In the Changing Biosimilar Landscape, Canadian Rheumatology Association Updates Its Position

The Canadian Rheumatology Association (CRA) has issued an update to its position statement on biosimilars. In the document, the CRA says that evidence for the risk/benefit ratio for biosimilars is accruing rapidly, and physicians must demonstrate fiscal responsibility while providing the best care possible to individual patients.

According to the position, for patients who are new to biologic therapy, cost-effectiveness must be considered whenever there is a choice between a reference and a biosimilar product. For patients who are already taking biologics, “a respectful and informed conversation between the rheumatologist and patient” must take place before transitioning to a biosimilar option.

Substitution by anyone other than the prescriber, says the CRA, should involve notification of both the prescriber and patient, and no substitution should occur without an informed consultation of the patient. Six months, says the CRA, would be an appropriate time frame in which to carry out these discussions. Patients who have clinically relevant disease flares in the first 6 months of treatment should be allowed to change back to the reference.

If nonmedical substitution is imposed by a third party, it is imperative that there not be an interruption in patient care; access to the reference product must remain stable until the biosimilar is made available.

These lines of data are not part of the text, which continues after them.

-- ==== Sys2Proof/Laws/Bytes.lean ====
section
/-! SUPPORT. Laws of bytes, slices, the length field, the XOR fold and the laid-out frame. -/
namespace Sys2Proof.Machine

/-! ### The constants of R6 as numbers -/

@[simp] theorem header0_eq : Config.block.header0 = 0xAA := rfl
@[simp] theorem header1_eq : Config.block.header1 = 0x55 := rfl
@[simp] theorem headerLen_eq : Config.block.headerLen = 2 := rfl
@[simp] theorem cmdLen_eq : Config.block.cmdLen = 1 := rfl
@[simp] theorem lenLen_eq : Config.block.lenLen = 2 := rfl
@[simp] theorem chkLen_eq : Config.block.chkLen = 1 := rfl
@[simp] theorem maxPayload_eq : Config.block.maxPayload = 65535 := rfl
@[simp] theorem minFrame_eq : Config.block.minFrame = 6 := rfl
@[simp] theorem maxFrame_eq : Config.block.maxFrame = 65541 := rfl

/-! ### The XOR fold -/

theorem foldl_xor_start (s : List Byte) (a : Byte) :
    s.foldl (fun acc b => acc ^^^ b) a = a ^^^ xorFold s := by
  induction s generalizing a with
  | nil => simp [xorFold]
  | cons x t ih =>
    have h0 := ih (0 ^^^ x)
    simp only [List.foldl_cons, ih (a ^^^ x), xorFold, h0]
    simp [BitVec.xor_assoc]

@[simp] theorem xorFold_nil : xorFold [] = 0 := rfl

@[simp] theorem xorFold_cons (a : Byte) (s : List Byte) : xorFold (a :: s) = a ^^^ xorFold s := by
  have h := foldl_xor_start s (0 ^^^ a)
  simpa [xorFold] using h

/-- One more byte at the tail; the sequence may be anything (40 R95 (b), one-byte case). -/
theorem xorFold_concat (s : List Byte) (b : Byte) : xorFold (s ++ [b]) = xorFold s ^^^ b := by
  induction s with
  | nil => simp
  | cons a t ih => simp [ih, BitVec.xor_assoc]

/-! ### The length field -/

theorem le16_le (lo hi : Byte) : le16 lo hi ≤ 65535 := by
  have h1 := lo.isLt
  have h2 := hi.isLt
  simp only [le16]; omega

theorem le16_lo8_hi8 (n : Nat) (h : n ≤ 65535) : le16 (lo8 n) (hi8 n) = n := by
  simp only [le16, lo8, hi8, BitVec.toNat_ofNat]; omega

theorem lo8_le16 (lo hi : Byte) : lo8 (le16 lo hi) = lo := by
  have h1 := lo.isLt
  have h2 := hi.isLt
  apply BitVec.eq_of_toNat_eq
  simp only [lo8, le16, BitVec.toNat_ofNat]; omega

theorem hi8_le16 (lo hi : Byte) : hi8 (le16 lo hi) = hi := by
  have h1 := lo.isLt
  have h2 := hi.isLt
  apply BitVec.eq_of_toNat_eq
  simp only [hi8, le16, BitVec.toNat_ofNat]; omega

/-! ### Bytes and slices -/

theorem byteAt_eq (s : List Byte) (k : Nat) : byteAt s k = (s[k]?).getD 0 := by
  simp [byteAt, List.getD_eq_getElem?_getD]

@[simp] theorem byteAt_cons_zero (a : Byte) (s : List Byte) : byteAt (a :: s) 0 = a := rfl

@[simp] theorem byteAt_cons_succ (a : Byte) (s : List Byte) (k : Nat) : byteAt (a :: s) (k + 1) = byteAt s k := rfl

/-- A read inside the first part does not see the second: no verdict depends on bytes not yet needed. -/
theorem byteAt_append_left (s t : List Byte) (k : Nat) (h : k < s.length) : byteAt (s ++ t) k = byteAt s k := by
  simp [byteAt_eq, List.getElem?_append_left h]

theorem byteAt_append_length (s t : List Byte) (b : Byte) : byteAt (s ++ b :: t) s.length = b := by
  simp [byteAt_eq]

theorem slice_append_left (s t : List Byte) (a b : Nat) (h : b ≤ s.length) : slice (s ++ t) a b = slice s a b := by
  simp only [slice, List.drop_append]
  rw [List.take_append_of_le_length]
  simp only [List.length_drop]; omega

@[simp] theorem slice_length (s : List Byte) (a b : Nat) : (slice s a b).length = min (b - a) (s.length - a) := by
  simp [slice]

/-! ### The laid-out frame (30 R60) -/

@[simp] theorem frameBytes_length (c : Byte) (p : List Byte) (chk : Byte) :
    (frameBytes c p chk).length = p.length + 6 := by
  simp [frameBytes, coveredBytes]

theorem frameBytes_command (c : Byte) (p : List Byte) (chk : Byte) : byteAt (frameBytes c p chk) 2 = c := rfl

theorem frameBytes_lengthField (c : Byte) (p : List Byte) (chk : Byte) (h : p.length ≤ 65535) :
    le16 (byteAt (frameBytes c p chk) 3) (byteAt (frameBytes c p chk) 4) = p.length :=
  le16_lo8_hi8 p.length h

theorem frameBytes_payload (c : Byte) (p : List Byte) (chk : Byte) :
    slice (frameBytes c p chk) 5 (5 + p.length) = p := by
  simp [slice, frameBytes, coveredBytes]

theorem frameBytes_covered (c : Byte) (p : List Byte) (chk : Byte) :
    slice (frameBytes c p chk) 2 (5 + p.length) = coveredBytes c p := by
  have : 5 + p.length - 2 = p.length + 3 := by omega
  simp [slice, frameBytes, coveredBytes, this]

theorem frameBytes_checksum (c : Byte) (p : List Byte) (chk : Byte) :
    byteAt (frameBytes c p chk) (5 + p.length) = chk := by
  have : 5 + p.length = p.length + 5 := by omega
  rw [this]
  exact byteAt_append_length p [] chk

/-- A sequence of six bytes or more, begun by the header and as long as its length field states, is the frame of its own
fields (30 R60). -/
theorem eq_frameBytes (s : List Byte) (h0 : byteAt s 0 = Config.header0) (h1 : byteAt s 1 = Config.header1)
    (hlen : s.length = 6 + le16 (byteAt s 3) (byteAt s 4)) :
    s = frameBytes (byteAt s 2) (slice s 5 (s.length - 1)) (byteAt s (s.length - 1)) := by
  have h6 : 6 ≤ s.length := by omega
  match s, h6 with
  | a :: b :: c :: lo :: hi :: t, _ =>
    simp only [byteAt_cons_zero, byteAt_cons_succ, List.length_cons] at h0 h1 hlen
    have ht : t.length = le16 lo hi + 1 := by omega
    obtain ⟨p, chk, rfl⟩ : ∃ p chk, t = p ++ [chk] := by
      rcases List.eq_nil_or_concat t with h | ⟨p, chk, h⟩
      · simp [h] at ht
      · exact ⟨p, chk, by simpa using h⟩
    have hp : p.length = le16 lo hi := by simpa using ht
    have e1 : slice (a :: b :: c :: lo :: hi :: (p ++ [chk])) 5
        ((a :: b :: c :: lo :: hi :: (p ++ [chk])).length - 1) = p := by
      simp [slice]
    have e2 : byteAt (a :: b :: c :: lo :: hi :: (p ++ [chk]))
        ((a :: b :: c :: lo :: hi :: (p ++ [chk])).length - 1) = chk := by
      have : (a :: b :: c :: lo :: hi :: (p ++ [chk])).length - 1 = p.length + 5 := by simp
      rw [this]; exact byteAt_append_length p [] chk
    rw [e1, e2]
    simp [frameBytes, coveredBytes, hp, lo8_le16, hi8_le16, h0, h1]

/-! ### The codec with the numbers R66, R93 and R69 write -/

/-- The lengths of R6 add up: the payload's offset 5, the smallest and the largest frame. -/
theorem lengths_add : Config.payloadAt = 5 ∧ Config.minFrame = Config.payloadAt + 0 + Config.block.chkLen
    ∧ Config.maxFrame = Config.payloadAt + Config.maxPayload + Config.block.chkLen := by decide

theorem decodeFrame_eq (s : List Byte) :
    decodeFrame s =
      if s.length < 6 then .invalid .tooShort
      else if byteAt s 0 ≠ 0xAA ∨ byteAt s 1 ≠ 0x55 then .invalid .badHeader
      else if s.length ≠ le16 (byteAt s 3) (byteAt s 4) + 6 then .invalid .lengthMismatch
      else if xorFold (slice s 2 (5 + le16 (byteAt s 3) (byteAt s 4))) ≠ byteAt s (5 + le16 (byteAt s 3) (byteAt s 4)) then
        .invalid .badChecksum
      else .frame { command := byteAt s 2, payload := slice s 5 (5 + le16 (byteAt s 3) (byteAt s 4)) } := rfl

theorem decodeWire_eq (s : List Byte) :
    decodeWire s =
      if s.length < 6 then .error .tooShort
      else if byteAt s 0 ≠ 0xAA ∨ byteAt s 1 ≠ 0x55 then .error .badHeader
      else if s.length ≠ le16 (byteAt s 3) (byteAt s 4) + 6 then .error .lengthMismatch
      else .ok (instrOfCommand (byteAt s 2) (.recv (byteAt s (5 + le16 (byteAt s 3) (byteAt s 4))))
        (slice s 5 (5 + le16 (byteAt s 3) (byteAt s 4)))) := rfl

theorem isValidFrame_eq (s : List Byte) :
    isValidFrame s =
      (decide (6 ≤ s.length) && decide (byteAt s 0 = 0xAA) && decide (byteAt s 1 = 0x55)
        && decide (s.length = 6 + le16 (byteAt s 3) (byteAt s 4))
        && decide (byteAt s (s.length - 1) = xorFold (slice s 2 (s.length - 1)))) := rfl

/-! ### The bytes of an instruction -/

/-- What the encoder answers for a wire command (30 R60, R71). -/
theorem encodeCommand_eq_some_iff (c : Byte) (d : Link) (p f : List Byte) :
    encodeCommand c d p = some f ↔ p.length ≤ 65535 ∧ f = frameBytes c p (d.checksum c p) := by
  unfold encodeCommand
  split
  · rename_i h
    have : ¬ p.length ≤ 65535 := by simpa using h
    simp [this]
  · rename_i h
    have : p.length ≤ 65535 := by simpa using h
    simp [this, eq_comm]

/-! ### ENCODE -/

/-- What ENCODE answers (40 R92). -/
theorem encodeFrame_eq_some_iff (c : Byte) (p f : List Byte) :
    encodeFrame c p = some f ↔ p.length ≤ 65535 ∧ f = frameBytes c p (frameChecksum c p) := by
  unfold encodeFrame
  split
  · rename_i h
    have : ¬ p.length ≤ 65535 := by simpa [Config.maxPayload] using h
    simp [this]
  · rename_i h
    have : p.length ≤ 65535 := by simpa [Config.maxPayload] using h
    simp [this, eq_comm]

end Sys2Proof.Machine
end

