-- ==== Sys2Proof/Laws/Ops.lean ====
section
/-! SUPPORT. What each shared operation on State can do, said once. -/
namespace Sys2Proof.Machine

/-! ### The dispatcher writes the accumulator and the observations alone -/

@[simp] theorem dispatch_params (s : State) (f : Frame) : (dispatch s f).params = s.params := by
  unfold dispatch; split <;> [rfl; (split <;> rfl)]

@[simp] theorem dispatch_buf (s : State) (f : Frame) : (dispatch s f).buf = s.buf := by
  unfold dispatch; split <;> [rfl; (split <;> rfl)]

@[simp] theorem dispatch_results (s : State) (f : Frame) : (dispatch s f).results = s.results := by
  unfold dispatch; split <;> [rfl; (split <;> rfl)]

@[simp] theorem dispatch_wireOut (s : State) (f : Frame) : (dispatch s f).wireOut = s.wireOut := by
  unfold dispatch; split <;> [rfl; (split <;> rfl)]

@[simp] theorem dispatch_session (s : State) (f : Frame) : (dispatch s f).session = s.session := by
  unfold dispatch; split <;> [rfl; (split <;> rfl)]

@[simp] theorem dispatch_running (s : State) (f : Frame) : (dispatch s f).running = s.running := by
  unfold dispatch; split <;> [rfl; (split <;> rfl)]

@[simp] theorem dispatch_taskAlive (s : State) (f : Frame) : (dispatch s f).taskAlive = s.taskAlive := by
  unfold dispatch; split <;> [rfl; (split <;> rfl)]

@[simp] theorem dispatch_failed (s : State) (f : Frame) : (dispatch s f).failed = s.failed := by
  unfold dispatch; split <;> [rfl; (split <;> rfl)]

@[simp] theorem dispatch_taskFailed (s : State) (f : Frame) : (dispatch s f).taskFailed = s.taskFailed := by
  unfold dispatch; split <;> [rfl; (split <;> rfl)]

@[simp] theorem dispatch_script (s : State) (f : Frame) : (dispatch s f).script = s.script := by
  unfold dispatch; split <;> [rfl; (split <;> rfl)]

@[simp] theorem dispatchAll_params (s : State) (fs : List Frame) : (dispatchAll s fs).params = s.params := by
  induction fs generalizing s with
  | nil => rfl
  | cons f fs ih => exact (ih (dispatch s f)).trans (dispatch_params s f)

@[simp] theorem dispatchAll_buf (s : State) (fs : List Frame) : (dispatchAll s fs).buf = s.buf := by
  induction fs generalizing s with
  | nil => rfl
  | cons f fs ih => exact (ih (dispatch s f)).trans (dispatch_buf s f)

@[simp] theorem dispatchAll_results (s : State) (fs : List Frame) : (dispatchAll s fs).results = s.results := by
  induction fs generalizing s with
  | nil => rfl
  | cons f fs ih => exact (ih (dispatch s f)).trans (dispatch_results s f)

@[simp] theorem dispatchAll_wireOut (s : State) (fs : List Frame) : (dispatchAll s fs).wireOut = s.wireOut := by
  induction fs generalizing s with
  | nil => rfl
  | cons f fs ih => exact (ih (dispatch s f)).trans (dispatch_wireOut s f)

@[simp] theorem dispatchAll_session (s : State) (fs : List Frame) : (dispatchAll s fs).session = s.session := by
  induction fs generalizing s with
  | nil => rfl
  | cons f fs ih => exact (ih (dispatch s f)).trans (dispatch_session s f)

@[simp] theorem dispatchAll_running (s : State) (fs : List Frame) : (dispatchAll s fs).running = s.running := by
  induction fs generalizing s with
  | nil => rfl
  | cons f fs ih => exact (ih (dispatch s f)).trans (dispatch_running s f)

@[simp] theorem dispatchAll_taskAlive (s : State) (fs : List Frame) : (dispatchAll s fs).taskAlive = s.taskAlive := by
  induction fs generalizing s with
  | nil => rfl
  | cons f fs ih => exact (ih (dispatch s f)).trans (dispatch_taskAlive s f)

@[simp] theorem dispatchAll_failed (s : State) (fs : List Frame) : (dispatchAll s fs).failed = s.failed := by
  induction fs generalizing s with
  | nil => rfl
  | cons f fs ih => exact (ih (dispatch s f)).trans (dispatch_failed s f)

@[simp] theorem dispatchAll_taskFailed (s : State) (fs : List Frame) : (dispatchAll s fs).taskFailed = s.taskFailed := by
  induction fs generalizing s with
  | nil => rfl
  | cons f fs ih => exact (ih (dispatch s f)).trans (dispatch_taskFailed s f)

@[simp] theorem dispatchAll_script (s : State) (fs : List Frame) : (dispatchAll s fs).script = s.script := by
  induction fs generalizing s with
  | nil => rfl
  | cons f fs ih => exact (ih (dispatch s f)).trans (dispatch_script s f)

/-- Dispatching only adds at the end of the accumulator and of the observations. -/
theorem dispatchAll_grows (s : State) (fs : List Frame) :
    s.accum <+: (dispatchAll s fs).accum ∧ s.observations <+: (dispatchAll s fs).observations := by
  induction fs generalizing s with
  | nil => exact ⟨List.prefix_rfl, List.prefix_rfl⟩
  | cons f fs ih =>
    have h : s.accum <+: (dispatch s f).accum ∧ s.observations <+: (dispatch s f).observations := by
      unfold dispatch
      split
      · exact ⟨List.prefix_append _ _, List.prefix_append _ _⟩
      · split
        · exact ⟨List.prefix_rfl, List.prefix_append _ _⟩
        · exact ⟨List.prefix_rfl, List.prefix_append _ _⟩
    exact ⟨h.1.trans (ih _).1, h.2.trans (ih _).2⟩

/-! ### Sequencing -/

@[simp] theorem andThen_next (s : State) (f : State → Host.Outcome State Fault Refusal) :
    andThen (.next s) f = f s := rfl

theorem andThen_eq_next {o : Host.Outcome State Fault Refusal} {f : State → Host.Outcome State Fault Refusal}
    {t : State} : andThen o f = .next t ↔ ∃ u, o = .next u ∧ f u = .next t := by
  cases o <;> simp [andThen]

/-! ### The operations on a state -/

/-- If APPEND answers a next state, only `buf` has changed, by the chunk at its tail. -/
theorem appendChunk_eq_next {c : List Byte} {s t : State} (h : appendChunk c s = .next t) :
    t = s.setBuf (s.buf ++ c) := by
  unfold appendChunk at h
  split at h
  · cases h; rfl
  · split at h
    · cases h
    · cases h; rfl

/-- APPEND faults only over a finite capacity, with both lengths. -/
theorem appendChunk_eq_fault {c : List Byte} {s : State} {r : Fault} (h : appendChunk c s = .fault r) :
    ∃ cap, s.params.bufCap = some cap ∧ cap < s.buf.length + c.length
      ∧ r = .bufferOverflow s.buf.length c.length := by
  unfold appendChunk at h
  split at h
  · cases h
  · rename_i cap hc
    split at h
    · cases h; exact ⟨cap, hc, by omega, rfl⟩
    · cases h

/-- APPEND is never refused. -/
theorem appendChunk_ne_refused (c : List Byte) (s : State) (r : Refusal) : appendChunk c s ≠ .refused r := by
  unfold appendChunk
  split
  · simp
  · split <;> simp

/-- If FEED answers a next state, it is the drain of the appended state. -/
theorem feed_eq_next {c : List Byte} {s t : State} (h : feed c s = .next t) :
    t = drainAll (s.setBuf (s.buf ++ c)) := by
  obtain ⟨u, hu, hd⟩ := andThen_eq_next.1 h
  obtain rfl := appendChunk_eq_next hu
  cases hd; rfl

/-- If SEND answers a next state, the payload fits and only the transport has received anything. -/
theorem sendCommand_eq_next {c : Byte} {p : List Byte} {s t : State} (h : sendCommand c p s = .next t) :
    p.length ≤ 65535 ∧ t = s.pushWire (frameBytes c p (frameChecksum c p)) := by
  unfold sendCommand at h
  split at h
  · cases h
  · rename_i f hf
    obtain ⟨hp, rfl⟩ := (encodeFrame_eq_some_iff c p f).1 hf
    cases h; exact ⟨hp, rfl⟩

/-- If receiving a command answers a next state, the payload fits and its frame has been fed. -/
theorem recvCommand_eq_next {c chk : Byte} {p : List Byte} {s t : State} (h : recvCommand c chk p s = .next t) :
    p.length ≤ 65535 ∧ t = drainAll (s.setBuf (s.buf ++ frameBytes c p chk)) := by
  unfold recvCommand at h
  split at h
  · cases h
  · rename_i hp
    exact ⟨Nat.le_of_not_lt hp, feed_eq_next h⟩

theorem parseOnce_buf (s : State) : (parseOnce s).buf = (parseBuf s.params.resyncSkip s.buf).2 := by
  simp [parseOnce]

theorem drainAll_buf (s : State) : (drainAll s).buf = (drainBuf s.params s.buf).2 := by
  simp [drainAll]

theorem parseOnce_results (s : State) :
    (parseOnce s).results = s.results ++ [.parsed (parseBuf s.params.resyncSkip s.buf).1] := by
  simp [parseOnce]

theorem drainAll_results (s : State) :
    (drainAll s).results = s.results ++ [.drained (drainBuf s.params s.buf).1] := by
  simp [drainAll]

/-! ### The session -/

theorem readerLoops_eq_true_iff (s : State) : readerLoops s = true ↔ s.running = true ∧ s.taskAlive = true := by
  simp [readerLoops]

end Sys2Proof.Machine
end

CRA also emphasizes that no additional costs should be incurred by the patient as a result of a transition, and it encourages drug makers to provide adequate patient support programs.

The update to the group’s position comes as Canada makes major steps toward adopting biosimilars; earlier this week, British Columbia announced that it would switch patients taking reference biologics of infliximab, etanercept, and insulin glargine for rheumatological diseases and diabetes to biosimilars within 6 months.

Furthermore, officials noted, patients who receive biologics for inflammatory bowel disease will also be switched to biosimilars, and details concerning this patient population’s switching program will be made available shortly.

Additionally, the nation’s health technology assessment body, the Canadian Agency for Drugs and Technologies in Health (CADTH), announced recently that, as of June 1, it will no longer work on reviews of biosimilars, saying that there is no longer a need to continue offering these reviews.

The current process, which had already been streamlined from a previous and more labor-intensive process, involves gathering cost information and gathering stakeholder input from patients, clinicians, and jurisdictions. Even this faster approach, says CADTH, could have the unintended effect of delaying biosimilar access, and stopping reviews of biosimilars will allow CADTH to redeploy its resources to other drug review programs.